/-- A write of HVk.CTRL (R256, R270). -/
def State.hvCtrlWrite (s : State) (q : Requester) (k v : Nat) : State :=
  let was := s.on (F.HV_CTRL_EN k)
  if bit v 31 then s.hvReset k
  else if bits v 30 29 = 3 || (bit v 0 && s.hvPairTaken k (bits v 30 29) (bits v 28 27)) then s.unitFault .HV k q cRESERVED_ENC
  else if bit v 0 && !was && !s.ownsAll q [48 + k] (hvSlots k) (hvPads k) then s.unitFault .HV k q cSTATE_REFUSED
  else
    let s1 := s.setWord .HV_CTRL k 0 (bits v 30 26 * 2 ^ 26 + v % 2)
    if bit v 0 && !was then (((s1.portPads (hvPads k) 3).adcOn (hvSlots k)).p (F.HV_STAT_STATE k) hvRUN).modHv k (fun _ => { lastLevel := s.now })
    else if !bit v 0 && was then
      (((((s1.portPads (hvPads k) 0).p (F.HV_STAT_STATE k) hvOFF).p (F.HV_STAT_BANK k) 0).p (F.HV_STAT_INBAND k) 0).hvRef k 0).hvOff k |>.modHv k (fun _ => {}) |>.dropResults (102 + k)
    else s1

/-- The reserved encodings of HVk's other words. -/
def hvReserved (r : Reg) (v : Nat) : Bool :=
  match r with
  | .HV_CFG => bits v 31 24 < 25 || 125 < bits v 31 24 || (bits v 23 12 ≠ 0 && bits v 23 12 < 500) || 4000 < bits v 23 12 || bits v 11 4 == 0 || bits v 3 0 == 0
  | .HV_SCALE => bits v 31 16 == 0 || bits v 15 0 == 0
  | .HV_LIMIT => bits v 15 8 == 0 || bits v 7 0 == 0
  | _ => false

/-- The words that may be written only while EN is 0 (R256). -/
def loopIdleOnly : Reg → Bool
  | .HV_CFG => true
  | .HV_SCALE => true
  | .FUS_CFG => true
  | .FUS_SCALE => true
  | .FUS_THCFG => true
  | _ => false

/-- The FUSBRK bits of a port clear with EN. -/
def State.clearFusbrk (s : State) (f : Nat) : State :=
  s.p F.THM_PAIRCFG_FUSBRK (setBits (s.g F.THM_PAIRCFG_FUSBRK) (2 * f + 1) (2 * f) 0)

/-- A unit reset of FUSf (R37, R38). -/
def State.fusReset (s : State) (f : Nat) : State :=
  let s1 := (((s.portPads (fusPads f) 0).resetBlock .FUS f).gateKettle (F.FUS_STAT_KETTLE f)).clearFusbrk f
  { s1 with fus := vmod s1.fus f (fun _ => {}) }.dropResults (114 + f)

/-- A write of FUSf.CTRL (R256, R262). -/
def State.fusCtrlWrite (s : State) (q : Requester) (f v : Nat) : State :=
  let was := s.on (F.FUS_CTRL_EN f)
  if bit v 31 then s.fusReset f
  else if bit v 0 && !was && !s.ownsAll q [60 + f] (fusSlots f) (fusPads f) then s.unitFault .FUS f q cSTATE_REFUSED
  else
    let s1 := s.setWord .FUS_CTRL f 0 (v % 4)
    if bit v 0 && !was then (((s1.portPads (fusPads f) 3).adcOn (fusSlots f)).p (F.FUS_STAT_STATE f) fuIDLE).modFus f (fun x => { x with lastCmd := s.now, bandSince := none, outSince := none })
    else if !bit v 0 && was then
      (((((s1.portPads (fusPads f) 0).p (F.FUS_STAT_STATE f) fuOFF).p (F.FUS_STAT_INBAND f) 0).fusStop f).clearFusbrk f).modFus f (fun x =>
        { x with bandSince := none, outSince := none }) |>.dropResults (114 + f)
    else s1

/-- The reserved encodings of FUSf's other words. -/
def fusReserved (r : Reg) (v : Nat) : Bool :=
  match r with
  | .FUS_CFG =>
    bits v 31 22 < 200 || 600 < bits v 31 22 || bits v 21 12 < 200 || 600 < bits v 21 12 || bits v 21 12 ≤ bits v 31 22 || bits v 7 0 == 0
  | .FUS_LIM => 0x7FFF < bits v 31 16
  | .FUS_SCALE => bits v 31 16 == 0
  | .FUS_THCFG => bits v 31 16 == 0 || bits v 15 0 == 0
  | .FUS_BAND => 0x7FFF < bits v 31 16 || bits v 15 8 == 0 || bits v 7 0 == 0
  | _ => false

━━━

### EXERCISE GOAL
Select, from the listing, all lines that include the word "fusSlots".

### ANSWER SECTION
  else if bit v 0 && !was && !s.ownsAll q [60 + f] (fusSlots f) (fusPads f) then s.unitFault .FUS f q cSTATE_REFUSED
    if bit v 0 && !was then (((s1.portPads (fusPads f) 3).adcOn (fusSlots f)).p (F.FUS_STAT_STATE f) fuIDLE).modFus f (fun x => { x with lastCmd := s.now, bandSince := none, outSince := none })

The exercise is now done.